**** EXTRACTED MATERIAL ****
-- ==== Sys2Proof/Machine/Dispatch.lean ====
section
/-! DEFINITION. One arm for each instruction, one direct call of its meaning. -/

namespace Sys2Proof.Machine

def exec (i : Instr) (s : State) : Host.Outcome State Fault Refusal :=
  match i with
  | .brk => Sys2Proof.Machine.execBrk s
  | .oraIndX zp => Sys2Proof.Machine.execOraIndX zp s
  | .rsv02 b1 => Sys2Proof.Machine.execRsv02 b1 s
  | .rsv03 => Sys2Proof.Machine.execRsv03 s
  | .tsbZp zp => Sys2Proof.Machine.execTsbZp zp s
  | .oraZp zp => Sys2Proof.Machine.execOraZp zp s
  | .aslZp zp => Sys2Proof.Machine.execAslZp zp s
  | .rmb0 zp => Sys2Proof.Machine.execRmb0 zp s
  | .php => Sys2Proof.Machine.execPhp s
  | .oraImm imm => Sys2Proof.Machine.execOraImm imm s
  | .aslAcc => Sys2Proof.Machine.execAslAcc s
  | .rsv0B => Sys2Proof.Machine.execRsv0B s
  | .tsbAbs addr => Sys2Proof.Machine.execTsbAbs addr s
  | .oraAbs addr => Sys2Proof.Machine.execOraAbs addr s
  | .aslAbs addr => Sys2Proof.Machine.execAslAbs addr s
  | .bbr0 zp rel => Sys2Proof.Machine.execBbr0 zp rel s
  | .bpl rel => Sys2Proof.Machine.execBpl rel s
  | .oraIndY zp => Sys2Proof.Machine.execOraIndY zp s
  | .oraInd zp => Sys2Proof.Machine.execOraInd zp s
  | .rsv13 => Sys2Proof.Machine.execRsv13 s
  | .trbZp zp => Sys2Proof.Machine.execTrbZp zp s
  | .oraZpX zp => Sys2Proof.Machine.execOraZpX zp s
  | .aslZpX zp => Sys2Proof.Machine.execAslZpX zp s
  | .rmb1 zp => Sys2Proof.Machine.execRmb1 zp s
  | .clc => Sys2Proof.Machine.execClc s
  | .oraAbsY addr => Sys2Proof.Machine.execOraAbsY addr s
  | .incAcc => Sys2Proof.Machine.execIncAcc s
  | .rsv1B => Sys2Proof.Machine.execRsv1B s
  | .trbAbs addr => Sys2Proof.Machine.execTrbAbs addr s
  | .oraAbsX addr => Sys2Proof.Machine.execOraAbsX addr s
  | .aslAbsX addr => Sys2Proof.Machine.execAslAbsX addr s
  | .bbr1 zp rel => Sys2Proof.Machine.execBbr1 zp rel s
  | .jsr addr => Sys2Proof.Machine.execJsr addr s
  | .andIndX zp => Sys2Proof.Machine.execAndIndX zp s
  | .rsv22 b1 => Sys2Proof.Machine.execRsv22 b1 s
  | .rsv23 => Sys2Proof.Machine.execRsv23 s
  | .bitZp zp => Sys2Proof.Machine.execBitZp zp s
  | .andZp zp => Sys2Proof.Machine.execAndZp zp s
  | .rolZp zp => Sys2Proof.Machine.execRolZp zp s
  | .rmb2 zp => Sys2Proof.Machine.execRmb2 zp s
  | .plp => Sys2Proof.Machine.execPlp s
  | .andImm imm => Sys2Proof.Machine.execAndImm imm s
  | .rolAcc => Sys2Proof.Machine.execRolAcc s
  | .rsv2B => Sys2Proof.Machine.execRsv2B s
  | .bitAbs addr => Sys2Proof.Machine.execBitAbs addr s
  | .andAbs addr => Sys2Proof.Machine.execAndAbs addr s
  | .rolAbs addr => Sys2Proof.Machine.execRolAbs addr s
  | .bbr2 zp rel => Sys2Proof.Machine.execBbr2 zp rel s
  | .bmi rel => Sys2Proof.Machine.execBmi rel s
  | .andIndY zp => Sys2Proof.Machine.execAndIndY zp s
  | .andInd zp => Sys2Proof.Machine.execAndInd zp s
  | .rsv33 => Sys2Proof.Machine.execRsv33 s
  | .bitZpX zp => Sys2Proof.Machine.execBitZpX zp s
  | .andZpX zp => Sys2Proof.Machine.execAndZpX zp s
  | .rolZpX zp => Sys2Proof.Machine.execRolZpX zp s
  | .rmb3 zp => Sys2Proof.Machine.execRmb3 zp s
  | .sec => Sys2Proof.Machine.execSec s
  | .andAbsY addr => Sys2Proof.Machine.execAndAbsY addr s
  | .decAcc => Sys2Proof.Machine.execDecAcc s
  | .rsv3B => Sys2Proof.Machine.execRsv3B s
  | .bitAbsX addr => Sys2Proof.Machine.execBitAbsX addr s
  | .andAbsX addr => Sys2Proof.Machine.execAndAbsX addr s
  | .rolAbsX addr => Sys2Proof.Machine.execRolAbsX addr s
  | .bbr3 zp rel => Sys2Proof.Machine.execBbr3 zp rel s
  | .rti => Sys2Proof.Machine.execRti s
  | .eorIndX zp => Sys2Proof.Machine.execEorIndX zp s
  | .rsv42 b1 => Sys2Proof.Machine.execRsv42 b1 s
  | .rsv43 => Sys2Proof.Machine.execRsv43 s
  | .rsv44 b1 => Sys2Proof.Machine.execRsv44 b1 s
  | .eorZp zp => Sys2Proof.Machine.execEorZp zp s
  | .lsrZp zp => Sys2Proof.Machine.execLsrZp zp s
  | .rmb4 zp => Sys2Proof.Machine.execRmb4 zp s
  | .pha => Sys2Proof.Machine.execPha s
  | .eorImm imm => Sys2Proof.Machine.execEorImm imm s
  | .lsrAcc => Sys2Proof.Machine.execLsrAcc s
  | .rsv4B => Sys2Proof.Machine.execRsv4B s
  | .jmpAbs addr => Sys2Proof.Machine.execJmpAbs addr s
  | .eorAbs addr => Sys2Proof.Machine.execEorAbs addr s
  | .lsrAbs addr => Sys2Proof.Machine.execLsrAbs addr s
  | .bbr4 zp rel => Sys2Proof.Machine.execBbr4 zp rel s
  | .bvc rel => Sys2Proof.Machine.execBvc rel s
  | .eorIndY zp => Sys2Proof.Machine.execEorIndY zp s
  | .eorInd zp => Sys2Proof.Machine.execEorInd zp s
  | .rsv53 => Sys2Proof.Machine.execRsv53 s
  | .rsv54 b1 => Sys2Proof.Machine.execRsv54 b1 s
  | .eorZpX zp => Sys2Proof.Machine.execEorZpX zp s
  | .lsrZpX zp => Sys2Proof.Machine.execLsrZpX zp s
  | .rmb5 zp => Sys2Proof.Machine.execRmb5 zp s
  | .cli => Sys2Proof.Machine.execCli s
  | .eorAbsY addr => Sys2Proof.Machine.execEorAbsY addr s
  | .phy => Sys2Proof.Machine.execPhy s
  | .rsv5B => Sys2Proof.Machine.execRsv5B s
  | .rsv5C b1 b2 => Sys2Proof.Machine.execRsv5C b1 b2 s
  | .eorAbsX addr => Sys2Proof.Machine.execEorAbsX addr s
  | .lsrAbsX addr => Sys2Proof.Machine.execLsrAbsX addr s
  | .bbr5 zp rel => Sys2Proof.Machine.execBbr5 zp rel s
  | .rts => Sys2Proof.Machine.execRts s
  | .adcIndX zp => Sys2Proof.Machine.execAdcIndX zp s
  | .rsv62 b1 => Sys2Proof.Machine.execRsv62 b1 s
  | .rsv63 => Sys2Proof.Machine.execRsv63 s
  | .stzZp zp => Sys2Proof.Machine.execStzZp zp s
  | .adcZp zp => Sys2Proof.Machine.execAdcZp zp s
  | .rorZp zp => Sys2Proof.Machine.execRorZp zp s
  | .rmb6 zp => Sys2Proof.Machine.execRmb6 zp s
  | .pla => Sys2Proof.Machine.execPla s
  | .adcImm imm => Sys2Proof.Machine.execAdcImm imm s
  | .rorAcc => Sys2Proof.Machine.execRorAcc s
  | .rsv6B => Sys2Proof.Machine.execRsv6B s
  | .jmpInd addr => Sys2Proof.Machine.execJmpInd addr s
  | .adcAbs addr => Sys2Proof.Machine.execAdcAbs addr s
  | .rorAbs addr => Sys2Proof.Machine.execRorAbs addr s
  | .bbr6 zp rel => Sys2Proof.Machine.execBbr6 zp rel s
  | .bvs rel => Sys2Proof.Machine.execBvs rel s
  | .adcIndY zp => Sys2Proof.Machine.execAdcIndY zp s
  | .adcInd zp => Sys2Proof.Machine.execAdcInd zp s
  | .rsv73 => Sys2Proof.Machine.execRsv73 s
  | .stzZpX zp => Sys2Proof.Machine.execStzZpX zp s
  | .adcZpX zp => Sys2Proof.Machine.execAdcZpX zp s
  | .rorZpX zp => Sys2Proof.Machine.execRorZpX zp s
  | .rmb7 zp => Sys2Proof.Machine.execRmb7 zp s
  | .sei => Sys2Proof.Machine.execSei s
  | .adcAbsY addr => Sys2Proof.Machine.execAdcAbsY addr s
  | .ply => Sys2Proof.Machine.execPly s
  | .rsv7B => Sys2Proof.Machine.execRsv7B s
  | .jmpIndX addr => Sys2Proof.Machine.execJmpIndX addr s
  | .adcAbsX addr => Sys2Proof.Machine.execAdcAbsX addr s
  | .rorAbsX addr => Sys2Proof.Machine.execRorAbsX addr s
  | .bbr7 zp rel => Sys2Proof.Machine.execBbr7 zp rel s
  | .bra rel => Sys2Proof.Machine.execBra rel s
  | .staIndX zp => Sys2Proof.Machine.execStaIndX zp s
  | .rsv82 b1 => Sys2Proof.Machine.execRsv82 b1 s
  | .rsv83 => Sys2Proof.Machine.execRsv83 s
  | .styZp zp => Sys2Proof.Machine.execStyZp zp s
  | .staZp zp => Sys2Proof.Machine.execStaZp zp s
  | .stxZp zp => Sys2Proof.Machine.execStxZp zp s
  | .smb0 zp => Sys2Proof.Machine.execSmb0 zp s
  | .dey => Sys2Proof.Machine.execDey s
  | .bitImm imm => Sys2Proof.Machine.execBitImm imm s
  | .txa => Sys2Proof.Machine.execTxa s
  | .rsv8B => Sys2Proof.Machine.execRsv8B s
  | .styAbs addr => Sys2Proof.Machine.execStyAbs addr s
  | .staAbs addr => Sys2Proof.Machine.execStaAbs addr s
  | .stxAbs addr => Sys2Proof.Machine.execStxAbs addr s
  | .bbs0 zp rel => Sys2Proof.Machine.execBbs0 zp rel s
  | .bcc rel => Sys2Proof.Machine.execBcc rel s
  | .staIndY zp => Sys2Proof.Machine.execStaIndY zp s
  | .staInd zp => Sys2Proof.Machine.execStaInd zp s
  | .rsv93 => Sys2Proof.Machine.execRsv93 s
  | .styZpX zp => Sys2Proof.Machine.execStyZpX zp s
  | .staZpX zp => Sys2Proof.Machine.execStaZpX zp s
  | .stxZpY zp => Sys2Proof.Machine.execStxZpY zp s
  | .smb1 zp => Sys2Proof.Machine.execSmb1 zp s
  | .tya => Sys2Proof.Machine.execTya s
  | .staAbsY addr => Sys2Proof.Machine.execStaAbsY addr s
  | .txs => Sys2Proof.Machine.execTxs s
  | .rsv9B => Sys2Proof.Machine.execRsv9B s
  | .stzAbs addr => Sys2Proof.Machine.execStzAbs addr s
  | .staAbsX addr => Sys2Proof.Machine.execStaAbsX addr s
  | .stzAbsX addr => Sys2Proof.Machine.execStzAbsX addr s
  | .bbs1 zp rel => Sys2Proof.Machine.execBbs1 zp rel s
  | .ldyImm imm => Sys2Proof.Machine.execLdyImm imm s
  | .ldaIndX zp => Sys2Proof.Machine.execLdaIndX zp s
  | .ldxImm imm => Sys2Proof.Machine.execLdxImm imm s
  | .rsvA3 => Sys2Proof.Machine.execRsvA3 s
  | .ldyZp zp => Sys2Proof.Machine.execLdyZp zp s
  | .ldaZp zp => Sys2Proof.Machine.execLdaZp zp s
  | .ldxZp zp => Sys2Proof.Machine.execLdxZp zp s
  | .smb2 zp => Sys2Proof.Machine.execSmb2 zp s
  | .tay => Sys2Proof.Machine.execTay s
  | .ldaImm imm => Sys2Proof.Machine.execLdaImm imm s
  | .tax => Sys2Proof.Machine.execTax s
  | .rsvAB => Sys2Proof.Machine.execRsvAB s
  | .ldyAbs addr => Sys2Proof.Machine.execLdyAbs addr s
  | .ldaAbs addr => Sys2Proof.Machine.execLdaAbs addr s
  | .ldxAbs addr => Sys2Proof.Machine.execLdxAbs addr s
  | .bbs2 zp rel => Sys2Proof.Machine.execBbs2 zp rel s
  | .bcs rel => Sys2Proof.Machine.execBcs rel s
  | .ldaIndY zp => Sys2Proof.Machine.execLdaIndY zp s
  | .ldaInd zp => Sys2Proof.Machine.execLdaInd zp s
  | .rsvB3 => Sys2Proof.Machine.execRsvB3 s
  | .ldyZpX zp => Sys2Proof.Machine.execLdyZpX zp s
  | .ldaZpX zp => Sys2Proof.Machine.execLdaZpX zp s
  | .ldxZpY zp => Sys2Proof.Machine.execLdxZpY zp s
  | .smb3 zp => Sys2Proof.Machine.execSmb3 zp s
  | .clv => Sys2Proof.Machine.execClv s
  | .ldaAbsY addr => Sys2Proof.Machine.execLdaAbsY addr s
  | .tsx => Sys2Proof.Machine.execTsx s
  | .rsvBB => Sys2Proof.Machine.execRsvBB s
  | .ldyAbsX addr => Sys2Proof.Machine.execLdyAbsX addr s
  | .ldaAbsX addr => Sys2Proof.Machine.execLdaAbsX addr s
  | .ldxAbsY addr => Sys2Proof.Machine.execLdxAbsY addr s
  | .bbs3 zp rel => Sys2Proof.Machine.execBbs3 zp rel s
  | .cpyImm imm => Sys2Proof.Machine.execCpyImm imm s
  | .cmpIndX zp => Sys2Proof.Machine.execCmpIndX zp s
  | .rsvC2 b1 => Sys2Proof.Machine.execRsvC2 b1 s
  | .rsvC3 => Sys2Proof.Machine.execRsvC3 s
  | .cpyZp zp => Sys2Proof.Machine.execCpyZp zp s
  | .cmpZp zp => Sys2Proof.Machine.execCmpZp zp s
  | .decZp zp => Sys2Proof.Machine.execDecZp zp s
  | .smb4 zp => Sys2Proof.Machine.execSmb4 zp s
  | .iny => Sys2Proof.Machine.execIny s
  | .cmpImm imm => Sys2Proof.Machine.execCmpImm imm s
  | .dex => Sys2Proof.Machine.execDex s
  | .rsvCB => Sys2Proof.Machine.execRsvCB s
  | .cpyAbs addr => Sys2Proof.Machine.execCpyAbs addr s
  | .cmpAbs addr => Sys2Proof.Machine.execCmpAbs addr s
  | .decAbs addr => Sys2Proof.Machine.execDecAbs addr s
  | .bbs4 zp rel => Sys2Proof.Machine.execBbs4 zp rel s
  | .bne rel => Sys2Proof.Machine.execBne rel s
  | .cmpIndY zp => Sys2Proof.Machine.execCmpIndY zp s
  | .cmpInd zp => Sys2Proof.Machine.execCmpInd zp s
  | .rsvD3 => Sys2Proof.Machine.execRsvD3 s
  | .rsvD4 b1 => Sys2Proof.Machine.execRsvD4 b1 s
  | .cmpZpX zp => Sys2Proof.Machine.execCmpZpX zp s
  | .decZpX zp => Sys2Proof.Machine.execDecZpX zp s
  | .smb5 zp => Sys2Proof.Machine.execSmb5 zp s
  | .cld => Sys2Proof.Machine.execCld s
  | .cmpAbsY addr => Sys2Proof.Machine.execCmpAbsY addr s
  | .phx => Sys2Proof.Machine.execPhx s
  | .rsvDB => Sys2Proof.Machine.execRsvDB s
  | .rsvDC b1 b2 => Sys2Proof.Machine.execRsvDC b1 b2 s
  | .cmpAbsX addr => Sys2Proof.Machine.execCmpAbsX addr s
  | .decAbsX addr => Sys2Proof.Machine.execDecAbsX addr s
  | .bbs5 zp rel => Sys2Proof.Machine.execBbs5 zp rel s
  | .cpxImm imm => Sys2Proof.Machine.execCpxImm imm s
  | .sbcIndX zp => Sys2Proof.Machine.execSbcIndX zp s
  | .rsvE2 b1 => Sys2Proof.Machine.execRsvE2 b1 s
  | .rsvE3 => Sys2Proof.Machine.execRsvE3 s
  | .cpxZp zp => Sys2Proof.Machine.execCpxZp zp s
  | .sbcZp zp => Sys2Proof.Machine.execSbcZp zp s
  | .incZp zp => Sys2Proof.Machine.execIncZp zp s
  | .smb6 zp => Sys2Proof.Machine.execSmb6 zp s
  | .inx => Sys2Proof.Machine.execInx s
  | .sbcImm imm => Sys2Proof.Machine.execSbcImm imm s
  | .nop => Sys2Proof.Machine.execNop s
  | .rsvEB => Sys2Proof.Machine.execRsvEB s
  | .cpxAbs addr => Sys2Proof.Machine.execCpxAbs addr s
  | .sbcAbs addr => Sys2Proof.Machine.execSbcAbs addr s
  | .incAbs addr => Sys2Proof.Machine.execIncAbs addr s
  | .bbs6 zp rel => Sys2Proof.Machine.execBbs6 zp rel s
  | .beq rel => Sys2Proof.Machine.execBeq rel s
  | .sbcIndY zp => Sys2Proof.Machine.execSbcIndY zp s
  | .sbcInd zp => Sys2Proof.Machine.execSbcInd zp s
  | .rsvF3 => Sys2Proof.Machine.execRsvF3 s
  | .rsvF4 b1 => Sys2Proof.Machine.execRsvF4 b1 s
  | .sbcZpX zp => Sys2Proof.Machine.execSbcZpX zp s
  | .incZpX zp => Sys2Proof.Machine.execIncZpX zp s
  | .smb7 zp => Sys2Proof.Machine.execSmb7 zp s
  | .sed => Sys2Proof.Machine.execSed s
  | .sbcAbsY addr => Sys2Proof.Machine.execSbcAbsY addr s
  | .plx => Sys2Proof.Machine.execPlx s
  | .rsvFB => Sys2Proof.Machine.execRsvFB s
  | .rsvFC b1 b2 => Sys2Proof.Machine.execRsvFC b1 b2 s
  | .sbcAbsX addr => Sys2Proof.Machine.execSbcAbsX addr s
  | .incAbsX addr => Sys2Proof.Machine.execIncAbsX addr s
  | .bbs7 zp rel => Sys2Proof.Machine.execBbs7 zp rel s

end Sys2Proof.Machine
end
****
Lines from the start of the records through the one containing "Sys2Proof.Machine.execTrbAbs addr s" are what should be retyped, exactly and in full, both ends included.

COMPLETED TASK ▸
-- ==== Sys2Proof/Machine/Dispatch.lean ====
section
/-! DEFINITION. One arm for each instruction, one direct call of its meaning. -/

namespace Sys2Proof.Machine

def exec (i : Instr) (s : State) : Host.Outcome State Fault Refusal :=
  match i with
  | .brk => Sys2Proof.Machine.execBrk s
  | .oraIndX zp => Sys2Proof.Machine.execOraIndX zp s
  | .rsv02 b1 => Sys2Proof.Machine.execRsv02 b1 s
  | .rsv03 => Sys2Proof.Machine.execRsv03 s
  | .tsbZp zp => Sys2Proof.Machine.execTsbZp zp s
  | .oraZp zp => Sys2Proof.Machine.execOraZp zp s
  | .aslZp zp => Sys2Proof.Machine.execAslZp zp s
  | .rmb0 zp => Sys2Proof.Machine.execRmb0 zp s
  | .php => Sys2Proof.Machine.execPhp s
  | .oraImm imm => Sys2Proof.Machine.execOraImm imm s
  | .aslAcc => Sys2Proof.Machine.execAslAcc s
  | .rsv0B => Sys2Proof.Machine.execRsv0B s
  | .tsbAbs addr => Sys2Proof.Machine.execTsbAbs addr s
  | .oraAbs addr => Sys2Proof.Machine.execOraAbs addr s
  | .aslAbs addr => Sys2Proof.Machine.execAslAbs addr s
  | .bbr0 zp rel => Sys2Proof.Machine.execBbr0 zp rel s
  | .bpl rel => Sys2Proof.Machine.execBpl rel s
  | .oraIndY zp => Sys2Proof.Machine.execOraIndY zp s
  | .oraInd zp => Sys2Proof.Machine.execOraInd zp s
  | .rsv13 => Sys2Proof.Machine.execRsv13 s
  | .trbZp zp => Sys2Proof.Machine.execTrbZp zp s
  | .oraZpX zp => Sys2Proof.Machine.execOraZpX zp s
  | .aslZpX zp => Sys2Proof.Machine.execAslZpX zp s
  | .rmb1 zp => Sys2Proof.Machine.execRmb1 zp s
  | .clc => Sys2Proof.Machine.execClc s
  | .oraAbsY addr => Sys2Proof.Machine.execOraAbsY addr s
  | .incAcc => Sys2Proof.Machine.execIncAcc s
  | .rsv1B => Sys2Proof.Machine.execRsv1B s
  | .trbAbs addr => Sys2Proof.Machine.execTrbAbs addr s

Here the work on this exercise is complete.